(Listed entries Opens)
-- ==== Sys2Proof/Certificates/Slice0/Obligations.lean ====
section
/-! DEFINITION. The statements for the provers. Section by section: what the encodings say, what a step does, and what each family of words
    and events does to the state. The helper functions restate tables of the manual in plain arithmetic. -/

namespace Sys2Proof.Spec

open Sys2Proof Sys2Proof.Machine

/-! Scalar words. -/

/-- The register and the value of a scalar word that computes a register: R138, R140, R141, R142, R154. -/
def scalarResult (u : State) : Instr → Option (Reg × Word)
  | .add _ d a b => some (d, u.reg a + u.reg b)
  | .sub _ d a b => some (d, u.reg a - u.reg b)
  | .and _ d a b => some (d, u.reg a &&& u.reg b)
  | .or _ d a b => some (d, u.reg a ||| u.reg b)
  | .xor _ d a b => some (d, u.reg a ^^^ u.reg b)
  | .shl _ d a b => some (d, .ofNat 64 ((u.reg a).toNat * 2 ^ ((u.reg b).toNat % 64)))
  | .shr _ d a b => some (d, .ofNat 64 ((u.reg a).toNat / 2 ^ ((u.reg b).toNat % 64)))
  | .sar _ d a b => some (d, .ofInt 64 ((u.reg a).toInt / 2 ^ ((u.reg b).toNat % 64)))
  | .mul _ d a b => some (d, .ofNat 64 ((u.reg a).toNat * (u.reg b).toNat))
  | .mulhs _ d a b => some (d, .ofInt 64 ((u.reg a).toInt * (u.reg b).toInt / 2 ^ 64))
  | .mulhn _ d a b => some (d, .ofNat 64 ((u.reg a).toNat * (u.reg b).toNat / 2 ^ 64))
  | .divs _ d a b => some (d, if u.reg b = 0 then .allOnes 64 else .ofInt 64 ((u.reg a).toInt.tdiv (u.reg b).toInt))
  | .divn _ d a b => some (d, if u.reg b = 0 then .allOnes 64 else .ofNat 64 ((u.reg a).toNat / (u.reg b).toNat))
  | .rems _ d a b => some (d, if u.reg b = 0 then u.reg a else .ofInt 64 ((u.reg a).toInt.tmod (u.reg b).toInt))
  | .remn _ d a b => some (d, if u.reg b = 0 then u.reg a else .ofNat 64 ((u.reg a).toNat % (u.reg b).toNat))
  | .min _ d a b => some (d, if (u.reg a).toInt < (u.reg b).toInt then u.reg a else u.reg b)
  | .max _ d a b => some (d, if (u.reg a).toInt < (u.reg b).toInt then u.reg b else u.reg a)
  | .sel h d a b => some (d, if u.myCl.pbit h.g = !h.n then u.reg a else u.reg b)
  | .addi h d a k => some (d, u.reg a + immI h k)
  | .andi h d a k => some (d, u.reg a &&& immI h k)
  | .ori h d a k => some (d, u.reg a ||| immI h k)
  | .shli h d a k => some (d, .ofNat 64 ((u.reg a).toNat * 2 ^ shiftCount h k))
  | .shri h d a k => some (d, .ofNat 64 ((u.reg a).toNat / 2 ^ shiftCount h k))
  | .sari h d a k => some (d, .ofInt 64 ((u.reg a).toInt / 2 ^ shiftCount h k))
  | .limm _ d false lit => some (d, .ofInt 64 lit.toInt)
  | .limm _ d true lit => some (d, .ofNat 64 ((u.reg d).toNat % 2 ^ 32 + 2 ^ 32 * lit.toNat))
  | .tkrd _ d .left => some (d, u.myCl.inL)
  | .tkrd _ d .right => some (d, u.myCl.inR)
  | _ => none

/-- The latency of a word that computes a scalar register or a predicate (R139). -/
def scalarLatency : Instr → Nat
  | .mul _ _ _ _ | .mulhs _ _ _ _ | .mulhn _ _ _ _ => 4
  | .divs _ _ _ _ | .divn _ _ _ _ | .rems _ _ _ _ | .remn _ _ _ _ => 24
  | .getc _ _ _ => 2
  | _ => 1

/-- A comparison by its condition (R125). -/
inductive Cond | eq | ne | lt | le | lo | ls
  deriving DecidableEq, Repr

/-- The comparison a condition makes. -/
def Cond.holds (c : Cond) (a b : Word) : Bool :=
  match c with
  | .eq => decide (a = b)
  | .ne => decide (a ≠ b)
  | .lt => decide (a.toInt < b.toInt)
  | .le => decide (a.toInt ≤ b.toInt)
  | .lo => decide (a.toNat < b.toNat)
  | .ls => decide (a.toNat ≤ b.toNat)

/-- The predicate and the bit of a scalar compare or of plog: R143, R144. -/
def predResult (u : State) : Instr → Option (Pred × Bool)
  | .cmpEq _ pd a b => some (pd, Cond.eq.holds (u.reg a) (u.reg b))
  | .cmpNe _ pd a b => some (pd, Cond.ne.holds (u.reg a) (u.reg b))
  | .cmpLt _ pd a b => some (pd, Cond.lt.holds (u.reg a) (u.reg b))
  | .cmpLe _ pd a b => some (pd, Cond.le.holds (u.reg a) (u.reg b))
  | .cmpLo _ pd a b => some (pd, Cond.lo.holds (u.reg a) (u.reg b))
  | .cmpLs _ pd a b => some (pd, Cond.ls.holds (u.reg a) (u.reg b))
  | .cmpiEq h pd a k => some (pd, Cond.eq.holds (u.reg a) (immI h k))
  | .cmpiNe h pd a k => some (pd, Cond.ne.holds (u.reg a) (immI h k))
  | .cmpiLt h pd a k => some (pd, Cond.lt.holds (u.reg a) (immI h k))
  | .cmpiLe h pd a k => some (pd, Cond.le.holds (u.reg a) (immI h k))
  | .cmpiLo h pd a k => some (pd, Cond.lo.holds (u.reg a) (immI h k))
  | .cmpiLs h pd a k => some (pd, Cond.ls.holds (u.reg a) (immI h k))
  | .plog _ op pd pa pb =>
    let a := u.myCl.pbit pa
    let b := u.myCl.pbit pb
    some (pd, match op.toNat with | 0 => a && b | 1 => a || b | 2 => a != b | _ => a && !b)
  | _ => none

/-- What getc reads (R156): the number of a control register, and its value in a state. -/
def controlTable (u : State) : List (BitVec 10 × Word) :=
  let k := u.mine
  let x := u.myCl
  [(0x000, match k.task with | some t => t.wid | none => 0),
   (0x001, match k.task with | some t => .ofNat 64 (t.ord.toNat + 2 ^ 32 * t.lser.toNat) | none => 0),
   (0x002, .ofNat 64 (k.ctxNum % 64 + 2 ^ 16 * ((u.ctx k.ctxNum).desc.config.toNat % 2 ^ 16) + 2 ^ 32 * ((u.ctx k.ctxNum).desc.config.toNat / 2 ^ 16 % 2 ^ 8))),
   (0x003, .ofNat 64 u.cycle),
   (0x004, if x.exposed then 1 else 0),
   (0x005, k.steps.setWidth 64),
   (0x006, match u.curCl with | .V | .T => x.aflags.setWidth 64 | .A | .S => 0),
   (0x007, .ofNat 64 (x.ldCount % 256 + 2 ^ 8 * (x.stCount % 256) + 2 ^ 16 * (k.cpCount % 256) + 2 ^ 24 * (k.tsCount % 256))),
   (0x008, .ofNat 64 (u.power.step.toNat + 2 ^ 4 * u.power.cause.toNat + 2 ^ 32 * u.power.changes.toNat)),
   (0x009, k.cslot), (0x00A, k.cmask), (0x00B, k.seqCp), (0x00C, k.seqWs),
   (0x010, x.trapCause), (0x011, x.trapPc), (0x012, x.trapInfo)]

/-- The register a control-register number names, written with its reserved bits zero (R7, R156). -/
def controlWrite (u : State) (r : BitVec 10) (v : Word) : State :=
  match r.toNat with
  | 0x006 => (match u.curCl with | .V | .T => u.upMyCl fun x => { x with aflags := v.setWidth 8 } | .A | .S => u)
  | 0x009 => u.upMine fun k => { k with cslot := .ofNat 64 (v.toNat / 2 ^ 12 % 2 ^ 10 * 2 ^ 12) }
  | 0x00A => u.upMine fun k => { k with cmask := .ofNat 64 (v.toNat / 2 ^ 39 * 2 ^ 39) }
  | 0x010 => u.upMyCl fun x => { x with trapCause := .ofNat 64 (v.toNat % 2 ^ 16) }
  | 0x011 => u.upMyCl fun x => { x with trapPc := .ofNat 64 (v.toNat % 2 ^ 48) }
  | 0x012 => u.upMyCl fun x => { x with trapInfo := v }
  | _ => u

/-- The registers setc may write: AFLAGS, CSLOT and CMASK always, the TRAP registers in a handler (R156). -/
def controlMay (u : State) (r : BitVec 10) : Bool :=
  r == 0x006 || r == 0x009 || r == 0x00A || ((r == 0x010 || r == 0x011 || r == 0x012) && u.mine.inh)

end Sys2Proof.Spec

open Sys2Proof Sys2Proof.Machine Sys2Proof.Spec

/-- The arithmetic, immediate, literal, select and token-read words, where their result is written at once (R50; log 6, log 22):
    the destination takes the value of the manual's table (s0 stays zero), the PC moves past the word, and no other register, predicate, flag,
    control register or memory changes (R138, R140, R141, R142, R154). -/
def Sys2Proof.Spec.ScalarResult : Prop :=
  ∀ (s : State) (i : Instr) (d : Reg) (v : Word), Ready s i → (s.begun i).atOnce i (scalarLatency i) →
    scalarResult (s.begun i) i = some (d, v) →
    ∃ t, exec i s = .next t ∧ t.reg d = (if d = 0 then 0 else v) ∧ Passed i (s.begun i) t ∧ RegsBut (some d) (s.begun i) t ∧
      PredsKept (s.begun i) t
(Listed entries Closes)
(Listed entries Opens)
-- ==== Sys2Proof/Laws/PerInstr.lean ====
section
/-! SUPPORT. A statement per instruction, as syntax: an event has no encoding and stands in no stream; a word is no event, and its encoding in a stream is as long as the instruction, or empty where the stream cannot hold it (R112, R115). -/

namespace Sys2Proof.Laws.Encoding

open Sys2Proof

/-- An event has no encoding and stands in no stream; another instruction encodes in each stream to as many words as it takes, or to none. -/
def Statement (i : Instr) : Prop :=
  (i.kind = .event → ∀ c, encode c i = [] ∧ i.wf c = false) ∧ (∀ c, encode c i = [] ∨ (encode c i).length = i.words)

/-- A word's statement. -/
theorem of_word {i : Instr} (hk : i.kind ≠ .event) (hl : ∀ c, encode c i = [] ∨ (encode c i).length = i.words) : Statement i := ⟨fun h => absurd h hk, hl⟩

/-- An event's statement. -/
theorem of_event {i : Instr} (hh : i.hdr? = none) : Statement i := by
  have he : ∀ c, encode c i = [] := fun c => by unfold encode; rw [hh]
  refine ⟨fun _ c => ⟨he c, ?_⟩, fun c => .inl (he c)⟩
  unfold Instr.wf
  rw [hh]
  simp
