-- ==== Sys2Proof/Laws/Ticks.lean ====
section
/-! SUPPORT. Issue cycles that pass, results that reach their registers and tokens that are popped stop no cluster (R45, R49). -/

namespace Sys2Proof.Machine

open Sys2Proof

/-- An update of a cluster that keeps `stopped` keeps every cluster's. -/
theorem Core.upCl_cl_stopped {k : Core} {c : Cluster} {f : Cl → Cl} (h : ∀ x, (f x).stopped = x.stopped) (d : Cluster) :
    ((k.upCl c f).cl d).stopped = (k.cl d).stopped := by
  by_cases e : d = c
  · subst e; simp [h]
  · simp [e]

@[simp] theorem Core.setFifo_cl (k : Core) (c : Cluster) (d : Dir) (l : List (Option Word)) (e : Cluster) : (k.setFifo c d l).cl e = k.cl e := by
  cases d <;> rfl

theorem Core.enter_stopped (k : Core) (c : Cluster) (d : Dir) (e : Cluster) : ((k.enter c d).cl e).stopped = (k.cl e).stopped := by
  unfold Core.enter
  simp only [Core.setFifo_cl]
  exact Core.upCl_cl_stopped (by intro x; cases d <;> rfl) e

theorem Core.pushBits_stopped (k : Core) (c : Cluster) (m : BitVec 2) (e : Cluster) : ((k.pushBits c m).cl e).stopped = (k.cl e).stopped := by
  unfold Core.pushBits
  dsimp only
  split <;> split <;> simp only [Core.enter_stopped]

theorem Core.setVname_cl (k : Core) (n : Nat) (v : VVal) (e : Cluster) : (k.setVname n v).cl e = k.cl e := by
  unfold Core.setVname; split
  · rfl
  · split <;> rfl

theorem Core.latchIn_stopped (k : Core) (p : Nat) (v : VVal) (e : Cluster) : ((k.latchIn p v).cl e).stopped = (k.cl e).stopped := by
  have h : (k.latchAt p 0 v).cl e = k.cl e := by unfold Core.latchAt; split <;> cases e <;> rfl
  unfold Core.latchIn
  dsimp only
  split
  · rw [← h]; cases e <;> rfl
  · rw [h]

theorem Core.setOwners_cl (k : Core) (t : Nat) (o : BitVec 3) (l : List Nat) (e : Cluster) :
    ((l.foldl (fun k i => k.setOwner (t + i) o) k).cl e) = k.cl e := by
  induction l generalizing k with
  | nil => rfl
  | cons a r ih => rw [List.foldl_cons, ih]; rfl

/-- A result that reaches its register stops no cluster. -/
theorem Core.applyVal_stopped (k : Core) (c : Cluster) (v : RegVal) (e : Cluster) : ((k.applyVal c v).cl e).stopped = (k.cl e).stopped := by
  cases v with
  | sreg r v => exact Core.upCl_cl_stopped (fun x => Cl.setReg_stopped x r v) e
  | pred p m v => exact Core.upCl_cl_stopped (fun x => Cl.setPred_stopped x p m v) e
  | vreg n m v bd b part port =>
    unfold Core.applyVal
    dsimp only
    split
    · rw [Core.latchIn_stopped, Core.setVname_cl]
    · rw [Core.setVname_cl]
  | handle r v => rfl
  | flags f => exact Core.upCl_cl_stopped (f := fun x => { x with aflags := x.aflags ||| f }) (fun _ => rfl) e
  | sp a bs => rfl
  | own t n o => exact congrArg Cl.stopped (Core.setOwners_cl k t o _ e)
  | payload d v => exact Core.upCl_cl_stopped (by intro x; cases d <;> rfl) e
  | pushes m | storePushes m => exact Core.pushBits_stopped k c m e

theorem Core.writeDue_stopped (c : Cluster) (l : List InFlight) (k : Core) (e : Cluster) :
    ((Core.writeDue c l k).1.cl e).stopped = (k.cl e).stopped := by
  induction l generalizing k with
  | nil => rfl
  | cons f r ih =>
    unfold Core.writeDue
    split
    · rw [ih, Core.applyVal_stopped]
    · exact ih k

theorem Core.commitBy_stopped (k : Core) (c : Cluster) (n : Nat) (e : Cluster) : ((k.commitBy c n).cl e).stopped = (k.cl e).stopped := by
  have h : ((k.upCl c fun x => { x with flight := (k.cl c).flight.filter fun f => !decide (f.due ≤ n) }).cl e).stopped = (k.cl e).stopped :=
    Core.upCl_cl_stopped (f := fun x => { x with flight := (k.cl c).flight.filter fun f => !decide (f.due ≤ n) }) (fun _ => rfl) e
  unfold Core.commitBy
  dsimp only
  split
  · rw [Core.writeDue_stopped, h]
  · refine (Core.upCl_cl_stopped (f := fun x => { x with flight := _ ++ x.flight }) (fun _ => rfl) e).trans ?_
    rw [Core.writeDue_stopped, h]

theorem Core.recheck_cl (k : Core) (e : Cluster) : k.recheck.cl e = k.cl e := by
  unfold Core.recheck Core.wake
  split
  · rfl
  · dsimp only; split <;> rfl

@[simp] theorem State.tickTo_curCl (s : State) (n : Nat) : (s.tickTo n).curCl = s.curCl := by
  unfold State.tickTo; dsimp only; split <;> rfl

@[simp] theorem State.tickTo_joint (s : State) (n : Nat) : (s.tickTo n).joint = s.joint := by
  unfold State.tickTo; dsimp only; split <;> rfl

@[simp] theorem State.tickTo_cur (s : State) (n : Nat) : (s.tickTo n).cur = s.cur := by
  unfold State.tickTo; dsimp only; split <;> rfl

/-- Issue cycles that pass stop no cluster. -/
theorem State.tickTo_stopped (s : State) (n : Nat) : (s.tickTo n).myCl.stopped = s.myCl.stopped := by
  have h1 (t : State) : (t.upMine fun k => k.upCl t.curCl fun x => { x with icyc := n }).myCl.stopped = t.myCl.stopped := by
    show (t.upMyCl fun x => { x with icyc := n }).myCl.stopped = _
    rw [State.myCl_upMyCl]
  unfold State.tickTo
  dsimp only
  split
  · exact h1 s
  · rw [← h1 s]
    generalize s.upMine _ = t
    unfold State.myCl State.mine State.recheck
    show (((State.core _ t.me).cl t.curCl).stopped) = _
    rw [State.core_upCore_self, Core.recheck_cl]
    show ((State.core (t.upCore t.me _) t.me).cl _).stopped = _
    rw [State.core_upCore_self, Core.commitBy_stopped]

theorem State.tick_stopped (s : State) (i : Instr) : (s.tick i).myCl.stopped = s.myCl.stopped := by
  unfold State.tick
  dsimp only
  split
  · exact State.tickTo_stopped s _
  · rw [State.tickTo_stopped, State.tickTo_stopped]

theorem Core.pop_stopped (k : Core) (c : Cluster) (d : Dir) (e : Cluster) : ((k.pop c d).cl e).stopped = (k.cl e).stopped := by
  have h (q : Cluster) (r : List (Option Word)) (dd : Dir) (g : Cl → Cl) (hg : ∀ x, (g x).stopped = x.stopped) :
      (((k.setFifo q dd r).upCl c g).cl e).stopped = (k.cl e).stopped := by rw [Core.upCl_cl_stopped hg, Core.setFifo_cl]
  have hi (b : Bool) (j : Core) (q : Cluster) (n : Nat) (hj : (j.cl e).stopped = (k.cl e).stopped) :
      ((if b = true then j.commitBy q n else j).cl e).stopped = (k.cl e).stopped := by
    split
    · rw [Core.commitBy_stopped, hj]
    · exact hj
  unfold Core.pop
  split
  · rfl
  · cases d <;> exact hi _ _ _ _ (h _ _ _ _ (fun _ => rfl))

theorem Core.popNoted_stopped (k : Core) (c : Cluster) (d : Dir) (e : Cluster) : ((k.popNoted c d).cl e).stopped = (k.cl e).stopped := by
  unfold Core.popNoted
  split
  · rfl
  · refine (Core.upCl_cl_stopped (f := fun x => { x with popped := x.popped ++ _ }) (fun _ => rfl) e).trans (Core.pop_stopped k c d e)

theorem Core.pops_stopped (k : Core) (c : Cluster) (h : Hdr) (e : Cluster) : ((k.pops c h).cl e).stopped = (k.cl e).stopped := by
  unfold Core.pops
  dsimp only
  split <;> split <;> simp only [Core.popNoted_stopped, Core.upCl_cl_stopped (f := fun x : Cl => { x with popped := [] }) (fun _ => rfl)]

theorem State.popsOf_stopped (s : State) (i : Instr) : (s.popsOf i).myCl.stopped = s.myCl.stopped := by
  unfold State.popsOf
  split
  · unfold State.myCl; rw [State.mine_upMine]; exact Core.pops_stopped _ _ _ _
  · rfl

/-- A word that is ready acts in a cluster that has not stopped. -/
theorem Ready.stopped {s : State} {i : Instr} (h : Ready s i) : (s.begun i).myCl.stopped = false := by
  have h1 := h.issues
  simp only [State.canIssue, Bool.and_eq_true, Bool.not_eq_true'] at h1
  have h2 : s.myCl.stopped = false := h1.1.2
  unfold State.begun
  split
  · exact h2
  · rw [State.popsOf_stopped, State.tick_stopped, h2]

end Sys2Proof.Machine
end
(Listed entries Closes)
A single number is the whole answer here: how many lines of the material include "Prop" as a word or string?

2